Notáveis e comoventes são os desempenhos dos atores, todos hábeis nas contracenas, nas falas, no canto e nas coreografias. Vanessa Gerbelli materializa em espirais sentimentais a delicadeza do ser humano exposto aos abismos da própria mente. Seus gestos, sua movimentação física, a expressão do seu rosto conduzem a percepção do público para as perguntas mais radicais a propósito do sentido da vida. Ela está magistral. Cristiano Gualda impressiona ao defender o parceiro perfeito, complementar, o companheiro de aventura presente e distante, leal e traiçoeiro, personagem que revela os torvelinhos da família e desencadeia novos fluxos de expressão. André Dias traduz as soluções, as arbitrariedades e os impasses da medicina e da sociedade diante dos desvarios da razão, materializa com fina ironia a arrogância institucional diante do indivíduo.
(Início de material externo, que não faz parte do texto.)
theorem commanded_range : ∀ d ∈ domCommanded, d ∈ List.range' 1 7 := by decide

theorem State.dom_putDom (s : State) (d e : Nat) (v : Dom) : (s.putDom d v).dom e = if e = d then v else s.dom e := Tbl.get_set ..

/-- The end of a command keeps what the effect left of the power switches. -/
theorem State.Spares.finish {P : Nat → Bool} {z s u : State} (h : z.Spares P u) (hz : z.Calm) (hP : ∀ k ∈ shownKeys, P k = false) :
    z.Spares P (s.finish u) := by
  have hu := h.calm hz
  have hrest := (State.finish_rest s hu).1
  refine ⟨fun f hf => ?_, ?_, ?_, fun _ => hu.of_eq (by rw [hrest]) (by rw [hrest])⟩
  · exact (State.get_finish hu fun hk => by rw [hP _ hk] at hf; cases hf).trans (h.get f hf)
  · rw [hrest]; exact h.doms
  · rw [hrest]; exact h.core

/-- From `s` to `t` domain `d` has come to show `v`, with the goal `g` of a commanded switch. -/
structure State.Switched (s : State) (d v : Nat) (g : Option Nat) (t : State) : Prop where
  shown : t.get (F.DOM_STATE d) = v
  goal : (t.dom d).goal = g
  core : t.core = s.core
  calm : s.Calm → t.Calm

namespace State.Switched

variable {d v : Nat} {g : Option Nat} {x : Dom} {s t u w : State}

/-- `DOM_STATE` is written after the effect of the switch, and what follows leaves it. -/
theorem of_put (hd : d ∈ List.range' 1 7) (hv : v < 4) (hx : x.goal = g) (hw : (s.putDom d x).Spares noKey w) (hu : (w.put (F.DOM_STATE d) v).Spares powerKey u) :
    s.Switched d v g u := by
  obtain ⟨hkey, hwidth⟩ := powerKey_domState d hd
  refine ⟨?_, ?_, hu.core.trans hw.core, fun hs => hu.calm (hw.calm hs)⟩
  · rw [hu.get _ hkey, State.get_put_same, hwidth]
    exact Nat.mod_eq_of_lt hv
  · have hdom : (w.put (F.DOM_STATE d) v).dom d = x := by
      rw [show (w.put (F.DOM_STATE d) v).dom d = w.dom d from rfl, hw.dom, State.dom_putDom, if_pos rfl]
    rw [hu.dom, hdom, hx]

theorem before (h : w.Switched d v g u) (hs : s.Spares powerKey w) : s.Switched d v g u :=
  ⟨h.shown, h.goal, h.core.trans hs.core, h.calm ∘ hs.calm⟩

theorem finish (h : s.Switched d v g u) (hs : s.Calm) (hd : d ∈ List.range' 1 7) : s.Switched d v g (t.finish u) := by
  have hf := (State.Spares.refl powerKey u).finish (s := t) (h.calm hs) powerKey_not_shown
  exact ⟨(hf.get _ (powerKey_domState d hd).1).trans h.shown, by rw [hf.dom, h.goal], hf.core.trans h.core, hf.calm ∘ h.calm⟩

end State.Switched

/-! A switch starts. -/

/-- The state that a commanded switch leads to. -/
def switchGoal (d : Nat) (on : Bool) : Nat := if on then dsOn else if d = 7 then dsRetention else dsOff

theorem State.switchStart_switched {s : State} {d : Nat} {on : Bool} (hd : d ∈ domCommanded) (hne : s.get (F.DOM_STATE d) ≠ switchGoal d on) :
    s.Switched d dsSwitching (some (switchGoal d on)) (s.switchStart d on) := by
  have hd' := commanded_range d hd
  unfold switchGoal at hne ⊢
  unfold State.switchStart
  dsimp only
  rw [if_neg hne]
  have stays : ∀ {x : Dom}, (s.putDom d x).Spares noKey (s.putDom d x) := State.Spares.refl _ _
  split
  · exact .of_put hd' (by decide) (by rfl) stays (.refl ..)
  · split
    · exact .of_put hd' (by decide) (by rfl) stays.quayLeave (.landShow (.refl ..))
    · next h7 =>
      have hk : d - 1 = 1 ∨ d - 1 = 2 := by simp [domCommanded] at hd; omega
      have hlose : ∀ u : State, u.lose d false = u.loseIntake (d - 1) := fun u => by
        unfold State.lose
        rw [if_neg (by omega), if_pos (by simp; omega)]
      rw [hlose]
      exact .of_put hd' (by decide) (by rfl) stays (.loseIntake (.refl ..) hk)

/-! A switch completes. -/

theorem State.switchDone_switched {s : State} {d g : Nat} (hd : d ∈ List.range' 1 7) (hg : (s.dom d).goal = some g) (h4 : g < 4)
    (hstill : d ≠ 7 ∨ s.quaysStill = true) :
    s.Switched d g none (s.switchDone d) ∧ (s.switchDone d).get F.DOM_STATUS_SWITCH_EV = 1 := by
  unfold State.switchDone
  rw [hg]
  dsimp only
  rw [if_neg (by rcases hstill with h | h <;> simp [h])]
  have stays := State.Spares.refl noKey (s.putDom d { s.dom d with goal := none })
  refine ⟨.of_put hd h4 (by rfl) stays (.up ?_ rfl), State.get_put_same ..⟩
  split
  · exact .back (.refl ..)
  · split
    · next h7 => subst h7; exact .loseQuay (.refl ..)
    · exact .refl ..

end Sys2Proof.Machine

/-! `DOM_CTRL`: the word of a commanded switch is accepted, and starts the switch of its domain alone (R12, R438, R439). -/

namespace Sys2Proof.Machine

/-- The register `DOM_CTRL` (Table 20.6). -/
def regDomCtrl : RDesc := ⟨0x2A00, 0x1, 1, 1, [⟨2, 1, .rw, .live, 1⟩, ⟨1, 1, .rw, .live, 1⟩, ⟨0, 1, .rw, .live, 1⟩]⟩

theorem regAt_domCtrl (std : Nat) : regAt std 0x2A00 = some (regDomCtrl, 0x2A00) := rfl

/-- What `DOM_CTRL` holds. -/
def State.domCtrl (s : State) : Nat := s.regValue regDomCtrl 0x2A00

theorem State.wordAt_domCtrl (s : State) : s.wordAt 0x2A00 = s.domCtrl % 65536 := by
  rw [State.wordAt_of_regAt (regAt_domCtrl _), Nat.sub_self]
  simp [bits, State.domCtrl]

theorem State.bit_domCtrl (s : State) {d : Nat} (hd : d ∈ domCommanded) : bit s.domCtrl (domBit d) = bit (s.wordAt 0x2A00) (domBit d) := by
  rw [s.wordAt_domCtrl]
  simp only [domCommanded, List.mem_cons, List.not_mem_nil, or_false] at hd
  rcases hd with rfl | rfl | rfl <;> simp [bit, bits, domBit] <;> omega

/-- The word of a commanded switch turns the bit of its domain, and no other. -/
theorem State.bit_domWord (s : State) {d : Nat} (hd : d ∈ domCommanded) {v : Bool} (h : bit (s.wordAt 0x2A00) (domBit d) = !v) :
    ∀ e ∈ domCommanded, bit (s.domWord d v) (domBit e) = if e = d then v else bit s.domCtrl (domBit e) := by
  have hword : s.domWord d v = if v then s.wordAt 0x2A00 + 2 ^ domBit d else s.wordAt 0x2A00 - 2 ^ domBit d := by
    unfold State.domWord
    dsimp only
    rw [h, if_neg (by cases v <;> decide)]
  rw [s.wordAt_domCtrl] at h hword
  rw [hword]
  generalize s.domCtrl = w at h
  simp only [domCommanded, List.mem_cons, List.not_mem_nil, or_false] at hd ⊢
  cases v <;> rcases hd with rfl | rfl | rfl <;> rintro e (rfl | rfl | rfl) <;> simp [bit, bits, domBit] at h ⊢ <;> omega

theorem filter_commanded : ∀ d ∈ domCommanded, ∀ c : Bool, domCommanded.filter (fun e => decide (e = d) && c) = if c then [d] else [] := by decide

/-- The domains that a word switches off, those that it switches on, and those that it switches, where it turns the bit of one domain alone. -/
theorem turned_one {d : Nat} (hd : d ∈ domCommanded) {v : Bool} {old new : Nat} (hold : bit old (domBit d) = !v)
    (hnew : ∀ e ∈ domCommanded, bit new (domBit e) = if e = d then v else bit old (domBit e)) :
    domCommanded.filter (fun e => bit old (domBit e) && !bit new (domBit e)) = (if !v then [d] else []) ∧
    domCommanded.filter (fun e => !bit old (domBit e) && bit new (domBit e)) = (if v then [d] else []) ∧
    domCommanded.filter (fun e => bit old (domBit e) != bit new (domBit e)) = [d] := by
  have point : ∀ e ∈ domCommanded, (bit old (domBit e) && !bit new (domBit e)) = (decide (e = d) && !v) ∧
      (!bit old (domBit e) && bit new (domBit e)) = (decide (e = d) && v) ∧
      (bit old (domBit e) != bit new (domBit e)) = (decide (e = d) && true) := by
    intro e he
    rw [hnew e he]
    by_cases h : e = d
    · subst h; cases v <;> simp [hold]
    · simp [h]
  refine ⟨?_, ?_, ?_⟩
  · rw [List.filter_congr fun e he => (point e he).1, filter_commanded d hd]
  · rw [List.filter_congr fun e he => (point e he).2.1, filter_commanded d hd]
  · rw [List.filter_congr fun e he => (point e he).2.2, filter_commanded d hd]
    rfl

/-- A commanded switch breaks no order rule where neither its domain nor TIMEBASE switches and TIMEBASE is on. -/
theorem domRule_none {s : State} {d old new : Nat} (hm : s.mode ≠ .survey) (h1 : s.get (F.DOM_STATE 1) = dsOn)
    (hs : s.get (F.DOM_STATE d) ≠ dsSwitching) (hc : domCommanded.filter (fun e => bit old (domBit e) != bit new (domBit e)) = [d]) :
    domRule s old new = none := by
  unfold domRule
  simp [hc, h1, hs, hm, show dsOn ≠ dsSwitching by decide]

/-- The word of a commanded switch, accepted: its entry in the journal and its bits leave the power switches alone. -/
theorem State.write_domWord {s : State} {d : Nat} {v : Bool} (hst : s.stage = none) (hserv : s.serving = true) (hd : d ∈ domCommanded)
    (h1 : s.get (F.DOM_STATE 1) = dsOn) (hs : s.get (F.DOM_STATE d) ≠ dsSwitching) (hb : bit (s.wordAt 0x2A00) (domBit d) = !v) :
    ∃ u, s.Spares powerKey u ∧ s.write srcTwoWire 0x2A00 (s.domWord d v) domRule = (u, some (s.domCtrl, s.domWord d v)) := by
  have hmode : s.mode = .run ∨ s.mode = .drift := by simpa [State.serving] using hserv
  have hgate : s.gated srcTwoWire 0x2A00 = false := by
    rcases hmode with h | h <;> simp [State.gated, h, State.domOn, domainOf]
  have hbit := s.bit_domWord hd hb
  have hold : bit s.domCtrl (domBit d) = !v := (s.bit_domCtrl hd).trans hb
  have hrule : domRule s s.domCtrl (s.domWord d v) = none :=
    domRule_none (by rcases hmode with h | h <;> simp [h]) h1 hs (turned_one hd hold hbit).2.2
  have hclass : s.classBreak srcTwoWire 0x2A00 regDomCtrl s.domCtrl (s.domWord d v) = none := by
    simp [State.classBreak, regDomCtrl, classRefusal]
  refine ⟨_, ?_, (State.write_one _ hst (regAt_domCtrl _) hgate rfl).trans (State.judge_ok hclass rfl hrule)⟩
  unfold State.acceptWrite
  rw [State.each_writeField_owned _ (fun _ => rfl) rfl (by decide), show List.range regDomCtrl.words = [0] from rfl, List.foldl_cons,
    List.foldl_nil]
  refine .each (.weaken (.journalWrite (.refl ..)) portKey_of_powerKey) fun f hf t ht => ht.put ?_
  revert f
  decide

theorem switchGoal_not : ∀ d ∈ domCommanded, ∀ v : Bool, switchGoal d (!v) ≠ dsSwitching ∧ switchGoal d (!v) ≠ switchGoal d v := by decide

/-- A commanded switch of `DOM_CTRL` starts. -/
theorem State.regWrite_domWord {s : State} {d : Nat} {v : Bool} (hst : s.stage = none) (hserv : s.serving = true) (hd : d ∈ domCommanded)
    (h1 : s.get (F.DOM_STATE 1) = dsOn) (hs : s.get (F.DOM_STATE d) = switchGoal d (!v)) (hb : bit (s.wordAt 0x2A00) (domBit d) = !v) :
    s.Switched d dsSwitching (some (switchGoal d v)) (s.regWrite srcTwoWire 0x2A00 (s.domWord d v)) := by
  have hne := switchGoal_not d hd v
  have hold : bit s.domCtrl (domBit d) = !v := (s.bit_domCtrl hd).trans hb
  obtain ⟨u, hu, hw⟩ := State.write_domWord hst hserv hd h1 (by rw [hs]; exact hne.1) hb
  obtain ⟨hoff, hon, -⟩ := turned_one hd hold (s.bit_domWord hd hb)
  have hstart : s.regWrite srcTwoWire 0x2A00 (s.domWord d v) = u.switchStart d v := by
    change s.domWrite srcTwoWire (s.domWord d v) = _
    unfold State.domWrite
    rw [hw]
    dsimp only
    rw [hoff, hon]
    cases v <;> rfl
  rw [hstart]
  refine (State.switchStart_switched hd ?_).before hu
  rw [hu.get _ (powerKey_domState d (commanded_range d hd)).1, hs]
  exact hne.2

end Sys2Proof.Machine

/-! Supplies and temperature (R402, R440, R445). -/

namespace Sys2Proof.Machine

theorem State.regsOnly.when {s t : State} (h : s.regsOnly t) {c : Bool} {g : State → State} (hg : ∀ u, s.regsOnly u → s.regsOnly (g u)) :
    s.regsOnly (t.when c g) := by
  unfold State.when
  split
  · exact hg t h
  · exact h

theorem State.regsOnly.mask {s t : State} (h : s.regsOnly t) (f : Fld) (b : Nat) (v : Bool) : s.regsOnly (t.mask f b v) := by
  unfold State.mask
  dsimp only
  split
  · exact h
  · exact h.put _ _

theorem State.fieldsBut.mask {l : List Fld} {s t : State} (h : State.fieldsBut l s t) {f : Fld} (hf : f.key ∈ l.map Fld.key) (b : Nat) (v : Bool) :
    State.fieldsBut l s (t.mask f b v) := .ite h (h.put hf _)

theorem State.get_mask_ne (s : State) {f g : Fld} (b : Nat) (v : Bool) (h : g.key ≠ f.key) : (s.mask f b v).get g = s.get g := by
  unfold State.mask
  dsimp only
  split
  · rfl
  · exact State.get_put_ne _ _ h

theorem State.get_when_put (s : State) {f g : Fld} {c : Bool} (v : Nat) (h : g.key ≠ f.key) : (s.when c (·.put f v)).get g = s.get g := by
  unfold State.when
  split
  · exact State.get_put_ne _ _ h
  · rfl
Carol Futuro desenha a filha rejeitada, sem cor, em tons requintados de submissão e rebeldia, aponta com eficiência a busca de seu próprio espaço e a quebra da prisão. Olavo Cavalheiro seduz como o filho perfeito, constrói uma efígie de impacto, é um fantasma denso, impositivo. Victor Maia, namorado de Carol, define com nitidez os limites externos da família.

 

A obra é um sucesso internacional, acumulou diversos prêmios, mais do que merecidos – ir ao teatro é também uma oportunidade para constatar as qualidades de uma criação capaz de encantar o mundo. E uma oportunidade excepcional para pensar as razões eficientes para explicar o fato. A versão brasileira, assinada por Tadeu Aguiar, responsável tanto pela tradução como pela direção geral, faz justiça à trajetória vitoriosa. Impressiona a maestria do diretor para sustentar o fluxo de emoção que impregna a cena, em todas as suas variações, pois são vários os momentos de humor, ao lado de uma sensação dramática muito sofisticada. Não é o caso de um melodrama, de um desfile de pieguices ou de emoções baratas: a cena tem uma nobreza impressionante, não menospreza a capacidade nossa de sentir; na verdade, ela pretende nos auxiliar a conquistar um salvo-conduto, um passe para contemplar com maioridade a vida, o mundo.

 

A qualidade da exposição emocional resulta da qualidade da música (Tom Kitt), traduzida com eficiência por Liliane Secco, responsável pela direção musical. A tessitura da música com as letras e a ação (texto e letras de Brian Yorkey) revela o nascimento de um formato teatral novo do musical, revolucionário,  em que há ousadia diante das soluções usuais do gênero. Apesar do verdadeiro musical supor o desenvolvimento da ação em música, aqui acontece uma simbiose vertiginosa entre música, palavra, ação e sentimento,  sob uma arquitetura muito sutil. A cena é, digamos, diabolicamente, “quase normal”, como se pudesse ser, de repente, apenas teatro dramático ou singelo musical. Trata-se de um brincadeira com esta hipótese. No fundo, estamos diante da excelência de uma proposição inusitada, o convite para aceitar uma dose de loucura da cena, uma cena em que o ser humano desfila em liberdade total, capaz de falar dos seus sentimentos e delírios mais íntimos, seus sonhos absolutos, capaz de cantar, dançar e expor sua loucura transcendental.  Enfim, foi inventado  o teatro de um homem novo, com suas normalidades e maluquices, o homem livre. Nem pense: seja um cidadão do seu tempo, corra, vá ver.